* [What this task involves] Look through the entries below and extract exactly the lines from the one containing "[.select n false]" through the one containing "edge before read", ends included.

* [Exercise materials]
/-- R31, R131: no instruction but DEC_SET_NODE changes the local node number. -/
def Obligations.OnlySetNodeChangesLocalNode : Prop :=
  ∀ (i : Instr) (s t : State), exec i s = .next t → (∀ node, i ≠ .decSetNode node) →
    t.dec.localNode = s.dec.localNode

/-! ## psx_bus_controller: sessions -/

/-- R162: BUS_BEGIN on slot 0 or 1 with no session open completes: compatibility mode off, the session open, the slot's
select line low, and nothing else. Its refusals come in order, after REF_BUSY (R236). -/
def Obligations.BusBeginOpensSession : Prop :=
  ∀ (s : State) (slot : Byte), s.bus.op = none → (Instr.busBegin slot).opcode = 0x30 ∧
    (∀ n : Fin 2, slot.toNat = n.val → s.bus.session = none →
      exec (.busBegin slot) s = .next { s with
        bus := { s.bus with compat := false, session := some n, sel := s.bus.sel.set n false }
        dev := { s.dev with seen := s.dev.seen ++ [.select n false] }
        results := s.results ++ [.unit] }) ∧
    (1 < slot → exec (.busBegin slot) s = .refused .slot) ∧
    (slot ≤ 1 → s.bus.session.isSome = true → exec (.busBegin slot) s = .refused .sessionOpen)

/-- R168: BUS_END in a session completes: the slot's select line high, the session closed, B.compat kept, and nothing
else. Without a session it is refused. -/
def Obligations.BusEndClosesSession : Prop :=
  ∀ s : State, s.bus.op = none → Instr.busEnd.opcode = 0x32 ∧
    (∀ n : Fin 2, s.bus.session = some n →
      exec .busEnd s = .next { s with
        bus := { s.bus with session := none, sel := s.bus.sel.set n true }
        dev := { s.dev with seen := s.dev.seen ++ [.select n true] }
        results := s.results ++ [.unit] }) ∧
    (s.bus.session = none → exec .busEnd s = .refused .noSession)

/-! ## psx_bus_controller: the transfer -/

/-- R45, R160: an exchange has eight cycles, bit k of both bytes in cycle k, and the byte received is the peripheral's. -/
def Obligations.ExchangeIsLsbFirst : Prop :=
  ∀ c b : Byte, (shiftCycles c b).length = 8 ∧
    (∀ k : Fin 8, (shiftCycles c b)[k.val]? = some ⟨c.getLsbD k.val, b.getLsbD k.val⟩) ∧
    cyclesReceived (shiftCycles c b) = b ∧ cyclesSent (shiftCycles c b) = c

/-- R165: without an edge the wait takes T microseconds and T + 1 reads and answers false; with the first edge before read
j, at most T, it takes j microseconds and j + 1 reads and answers true; a flag already set is seen at the first read. -/
def Obligations.AckWaitDuration : Prop :=
  ∀ (T : Nat) (w : AckView),
    (w.ack = false → quiet w.edges (T + 1) →
      ackWait T w = (false, ⟨false, w.edges.drop (T + 1), w.now + T⟩)) ∧
    (∀ j ≤ T, w.ack = false → firstEdgeAt w.edges j →
      ackWait T w = (true, ⟨true, w.edges.drop (j + 1), w.now + j⟩)) ∧
    (w.ack = true → ackWait T w = (true, ⟨true, w.edges.tail, w.now⟩))

/-- R163: BUS_XFER in a session completes, whatever its operands and whether or not an ACK comes: it returns the
peripheral's response to its one exchange; the session, the select lines, the decoder, the channel and the buffers keep
their values. Without a session it is refused. -/
def Obligations.BusXferReturnsResponse : Prop :=
  ∀ (s : State) (cmd : Byte) (timeout predelay : U32), s.bus.op = none →
    (s.bus.session.isSome = true → ∃ t, exec (.busXfer cmd timeout predelay) s = .next t ∧
      t.results = s.results ++ [.byte (s.dev.response 1)] ∧
      t.dev.seen = s.dev.seen ++ [.exchange (shiftCycles cmd (s.dev.response 1))] ∧
      t.dev.answers = s.dev.answers.tail ∧ t.dev.drawn = s.dev.drawn + 1 ∧
      t.bus.session = s.bus.session ∧ t.bus.sel = s.bus.sel ∧ t.bus.op = none ∧
      t.dec = s.dec ∧ t.chan = s.chan ∧ t.bufs = s.bufs ∧ t.inputs = s.inputs) ∧
    (s.bus.session = none → exec (.busXfer cmd timeout predelay) s = .refused .noSession)

/-- R163 to R166, R170: what the ACK edges do in a BUS_XFER. The schedule's first entry comes before AckClear and is
erased; the entries behind it come before the reads of the wait, whose bound T is 3000 in ACK-tracking mode and the
caller's timeout in compatibility mode. -/
def Obligations.BusXferTiming : Prop :=
  ∀ (s t : State) (cmd : Byte) (timeout predelay : U32),
    exec (.busXfer cmd timeout predelay) s = .next t →
    ∀ T, T = (if s.bus.compat then timeout.toNat else 3000) →
    (quiet s.dev.ackEdges.tail (T + 1) →
      t.bus.compat = true ∧ t.bus.ack = false ∧ t.bus.now = s.bus.now + predelay.toNat + Config.tXchgUs + T ∧
      t.dev.ackEdges = s.dev.ackEdges.drop (T + 2) ∧
      t.events = s.events ++ (if s.bus.compat then [] else [.ackTimeout])) ∧
    (∀ j ≤ T, firstEdgeAt s.dev.ackEdges.tail j →
      t.bus.compat = s.bus.compat ∧ t.bus.ack = true ∧
      t.bus.now = s.bus.now + predelay.toNat + Config.tXchgUs + j ∧
      t.dev.ackEdges = s.dev.ackEdges.drop (j + 2) ∧ t.events = s.events)

/-- R167: compatibility mode outlives every instruction but those that begin a session. -/
def Obligations.CompatIsSticky : Prop :=
  ∀ (i : Instr) (s t : State), exec i s = .next t → s.bus.compat = true →
    (∀ slot, i ≠ .busBegin slot ∧ i ≠ .padPoll slot) →
    (∀ slot sector, i ≠ .mcRead slot sector ∧ i ≠ .mcProbe slot sector ∧ i ≠ .mcWrite slot sector) →
    t.bus.compat = true

/-- R171, R170: with no ACK edge at all, the first transfer of a session waits 3000 and turns compatibility mode on, and
every later one waits its own timeout. -/
def Obligations.FallbackWithoutAck : Prop :=
  ∀ (s : State) (cmd : Byte) (timeout predelay : U32) (more : List (Byte × U32 × U32)),
    s.bus.op = none → s.bus.session.isSome = true → s.bus.compat = false → s.dev.ackEdges = [] →
    ∃ t, execAll (.busXfer cmd timeout predelay :: more.map (fun m => .busXfer m.1 m.2.1 m.2.2)) s = .next t ∧
      t.bus.compat = true ∧
      t.bus.now = s.bus.now + (predelay.toNat + Config.tXchgUs + 3000) +
        (more.map (fun m => m.2.2.toNat + Config.tXchgUs + m.2.1.toNat)).sum

/-- R169: ACK timing changes no functional result: two states that differ in nothing but B.ack, B.compat, B.now, the edges
to come and the timing events have the same outcome, up to those same things, under every instruction and every step. -/
def Obligations.AckTimingIsUnobservable : Prop :=
  (∀ (i : Instr) (s s' : State), s.untimed = s'.untimed →
    seenThrough State.untimed (exec i s) = seenThrough State.untimed (exec i s')) ∧
  ∀ s s' : State, s.untimed = s'.untimed →
    seenThrough State.untimed (step s) = seenThrough State.untimed (step s')

/-- R161, R240: an edge of direction ACK_EDGE sets B.ack, an edge of the other direction leaves it, and neither changes
anything else. -/
def Obligations.AckEdgeSetsFlag : Prop :=
  ∀ (s : State) (e : Edge) (q : List Input), s.inputs = .ackEdge e :: q →
    (e = Config.ackEdge → step s = .next { s with bus := { s.bus with ack := true }, inputs := q }) ∧
    (e ≠ Config.ackEdge → step s = .next { s with inputs := q })

/-! ## psx_bus_controller: the peripheral operations -/

/-- R192, R200, R204, R236: the refusals of the operations, in their order. -/
def Obligations.OperationRefusals : Prop :=
  ∀ (s : State) (slot : Byte) (sector : U16) (i : Instr),
    (i = .mcRead slot sector ∨ i = .mcProbe slot sector ∨ i = .mcWrite slot sector ∨ i = .padPoll slot ∧ sector = 0) →
    s.bus.op = none →
    (1 < slot → exec i s = .refused .slot) ∧
    (slot ≤ 1 → 1023 < sector → exec i s = .refused .sector) ∧
    (slot ≤ 1 → sector ≤ 1023 → s.bus.session.isSome = true → exec i s = .refused .sessionOpen)

/-- R193 to R198, R208, R209: MC_READ completes from an idle bus: its result, Out, the bytes sent with their answers between
select low and select high, its transfers, its event, and everything it leaves unchanged. That writing Out leaves In and Pad
unchanged is the model's choice: no two roles share a buffer (log 22). -/
def Obligations.McReadReadsSector : Prop :=
  ∀ (s : State) (slot : Byte) (sector : U16) (n : Fin 2), s.bus.op = none → s.bus.session = none → slot.toNat = n.val →
    sector ≤ 1023 → (Instr.mcRead slot sector).opcode = 0x40 ∧
    ∃ t, exec (.mcRead slot sector) s = .next t ∧
      ∀ (r : Nat → Byte) (chk : Byte) (transfers : Nat), r = s.dev.response →
        chk = (List.range 128).foldl (fun c k => c ^^^ r (11 + k)) (r 9 ^^^ r 10) →
        transfers = (if r 2 = 0xFF then 2 else if r 7 ≠ 0x5C then 7 else 140) →
        t.results = s.results ++ [.bool (decide (transfers = 140 ∧ r 140 = 0x47 ∧ chk = r 139))] ∧
        (∀ k : Fin 128, t.bufs.outBuf[k] = if transfers = 140 then r (11 + k.val) else s.bufs.outBuf[k]) ∧
        t.bufs.inBuf = s.bufs.inBuf ∧ t.bufs.padBuf = s.bufs.padBuf ∧
        t.dev.seen = s.dev.seen ++ sessionSeen n
          (([0x81, 0x52, 0, 0, sector.extractLsb' 8 8, sector.extractLsb' 0 8] ++ List.replicate 134 0).take transfers)
          (s.dev.responses transfers) ∧
        t.dev.drawn = s.dev.drawn + transfers ∧
        untimedEvents t.events = untimedEvents s.events ++
          (if transfers = 2 then [.devAbsent] else if transfers = 7 then [.badAck1]
            else if r 140 ≠ 0x47 then [.badStatus] else if chk ≠ r 139 then [.badChecksum] else []) ∧
        t.bus.op = none ∧ t.bus.session = none ∧ t.bus.sel = s.bus.sel.set n true ∧
        t.dec = s.dec ∧ t.chan = s.chan ∧ t.inputs = s.inputs

/-- R199, R208, R209: MC_PROBE completes from an idle bus. It is true exactly when the response to 'R' is not 0xFF and the
first ID byte is 0x5A. -/
def Obligations.McProbeTestsFirstId : Prop :=
  ∀ (s : State) (slot : Byte) (sector : U16) (n : Fin 2), s.bus.op = none → s.bus.session = none → slot.toNat = n.val →
    sector ≤ 1023 → (Instr.mcProbe slot sector).opcode = 0x41 ∧
    ∃ t, exec (.mcProbe slot sector) s = .next t ∧
      ∀ (r : Nat → Byte) (transfers : Nat), r = s.dev.response → transfers = (if r 2 = 0xFF then 2 else 4) →
        t.results = s.results ++ [.bool (decide (r 2 ≠ 0xFF ∧ r 3 = 0x5A))] ∧
        t.dev.seen = s.dev.seen ++ sessionSeen n (([0x81, 0x52, 0, 0] : List Byte).take transfers) (s.dev.responses transfers) ∧
        t.dev.drawn = s.dev.drawn + transfers ∧
        untimedEvents t.events = untimedEvents s.events ++ (if r 2 ≠ 0xFF ∧ r 3 = 0x5A then [] else [.devAbsent]) ∧
        t.bus.op = none ∧ t.bus.session = none ∧ t.bus.sel = s.bus.sel.set n true ∧
        t.dec = s.dec ∧ t.chan = s.chan ∧ t.bufs = s.bufs ∧ t.inputs = s.inputs

/-- R201 to R203, R208, R209: MC_WRITE completes from an idle bus: the sector address, the 128 bytes of In and their XOR
with the address go out, and the result is the status test. -/
def Obligations.McWriteWritesSector : Prop :=
  ∀ (s : State) (slot : Byte) (sector : U16) (n : Fin 2), s.bus.op = none → s.bus.session = none → slot.toNat = n.val →
    sector ≤ 1023 → (Instr.mcWrite slot sector).opcode = 0x42 ∧
    ∃ t, exec (.mcWrite slot sector) s = .next t ∧
      ∀ (r : Nat → Byte) (hi lo : Byte) (transfers : Nat), r = s.dev.response → hi = sector.extractLsb' 8 8 →
        lo = sector.extractLsb' 0 8 → transfers = (if r 2 = 0xFF then 2 else 138) →
        t.results = s.results ++ [.bool (decide (r 2 ≠ 0xFF ∧ r 138 = 0x47))] ∧
        t.dev.seen = s.dev.seen ++ sessionSeen n
          (([0x81, 0x57, 0, 0, hi, lo] ++ s.bufs.inBuf.toList ++
            [s.bufs.inBuf.toList.foldl (· ^^^ ·) (hi ^^^ lo), 0, 0, 0]).take transfers)
          (s.dev.responses transfers) ∧
        t.dev.drawn = s.dev.drawn + transfers ∧
        untimedEvents t.events = untimedEvents s.events ++
          (if r 2 = 0xFF then [.devAbsent] else if r 138 = 0x47 then [] else [.badStatus]) ∧
        t.bus.op = none ∧ t.bus.session = none ∧ t.bus.sel = s.bus.sel.set n true ∧
        t.dec = s.dec ∧ t.chan = s.chan ∧ t.bufs = s.bufs ∧ t.inputs = s.inputs

/-- R204 to R206, R208, R209: PAD_POLL completes from an idle bus: on the signature it copies the two status bytes, else it
zeroes Pad and stops after four transfers. That writing Pad leaves Out and In unchanged is the model's choice: no two
roles share a buffer (log 22). -/
def Obligations.PadPollReadsButtons : Prop :=
  ∀ (s : State) (slot : Byte) (n : Fin 2), s.bus.op = none → s.bus.session = none → slot.toNat = n.val →
    (Instr.padPoll slot).opcode = 0x43 ∧
    ∃ t, exec (.padPoll slot) s = .next t ∧
      ∀ (r : Nat → Byte) (connected : Bool) (transfers : Nat), r = s.dev.response →
        connected = decide (r 3 = 0x41 ∧ r 4 = 0x5A) → transfers = (if connected then 6 else 4) →
        t.results = s.results ++ [.bool connected] ∧
        t.bufs.padBuf[0] = (if connected then r 5 else 0) ∧ t.bufs.padBuf[1] = (if connected then r 6 else 0) ∧
        t.bufs.outBuf = s.bufs.outBuf ∧ t.bufs.inBuf = s.bufs.inBuf ∧
        t.dev.seen = s.dev.seen ++ sessionSeen n (([0x01, 0x42, 0, 0, 0, 0] : List Byte).take transfers)
          (s.dev.responses transfers) ∧
        t.dev.drawn = s.dev.drawn + transfers ∧
        untimedEvents t.events = untimedEvents s.events ++ (if connected then [] else [.padId]) ∧
        t.bus.op = none ∧ t.bus.session = none ∧ t.bus.sel = s.bus.sel.set n true ∧
        t.dec = s.dec ∧ t.chan = s.chan ∧ t.inputs = s.inputs

/-- R274: the time of an operation against a peripheral that never gives an ACK: 3000 for the first transfer's wait, the
caller's timeout for each later one, and every pre-delay and exchange; compatibility mode is on at the end. -/
def Obligations.OperationTimeWithoutAck : Prop :=
  ∀ (p : BusParams) (kind : OpKind) (slot : Byte) (sector : U16) (s t : State), s.dev.ackEdges = [] →
    operate p kind slot sector s = .next t →
    ∃ n, t.dev.drawn = s.dev.drawn + n ∧ 1 ≤ n ∧ n ≤ 140 ∧ t.bus.compat = true ∧
      t.bus.now = s.bus.now + 3000 +
        ((List.range n).map (fun k => (kind.timing p (k + 1)).predelay.toNat + p.tXchg)).sum +
        ((List.range (n - 1)).map (fun k => (kind.timing p (k + 2)).timeout.toNat)).sum

/-- R58, R62: an operation run transfer by transfer, with nothing else between its transfers, ends in the state in which
the whole command ends; a turn with no operation in progress changes nothing. -/
def Obligations.TurnwiseEqualsWhole : Prop :=
  ∀ (s t : State) (bytes : List Byte) (i : Instr), decode .bus false bytes = .ok i [] →
    exec i { s with inputs := [] } = .next t →
    core.run 141 { s with inputs := .request .turnwise .bus bytes :: List.replicate 140 .busTurn } = .next t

* [Task answer]
        dev := { s.dev with seen := s.dev.seen ++ [.select n false] }
        results := s.results ++ [.unit] }) ∧
    (1 < slot → exec (.busBegin slot) s = .refused .slot) ∧
    (slot ≤ 1 → s.bus.session.isSome = true → exec (.busBegin slot) s = .refused .sessionOpen)

/-- R168: BUS_END in a session completes: the slot's select line high, the session closed, B.compat kept, and nothing
else. Without a session it is refused. -/
def Obligations.BusEndClosesSession : Prop :=
  ∀ s : State, s.bus.op = none → Instr.busEnd.opcode = 0x32 ∧
    (∀ n : Fin 2, s.bus.session = some n →
      exec .busEnd s = .next { s with
        bus := { s.bus with session := none, sel := s.bus.sel.set n true }
        dev := { s.dev with seen := s.dev.seen ++ [.select n true] }
        results := s.results ++ [.unit] }) ∧
    (s.bus.session = none → exec .busEnd s = .refused .noSession)

/-! ## psx_bus_controller: the transfer -/

/-- R45, R160: an exchange has eight cycles, bit k of both bytes in cycle k, and the byte received is the peripheral's. -/
def Obligations.ExchangeIsLsbFirst : Prop :=
  ∀ c b : Byte, (shiftCycles c b).length = 8 ∧
    (∀ k : Fin 8, (shiftCycles c b)[k.val]? = some ⟨c.getLsbD k.val, b.getLsbD k.val⟩) ∧
    cyclesReceived (shiftCycles c b) = b ∧ cyclesSent (shiftCycles c b) = c

/-- R165: without an edge the wait takes T microseconds and T + 1 reads and answers false; with the first edge before read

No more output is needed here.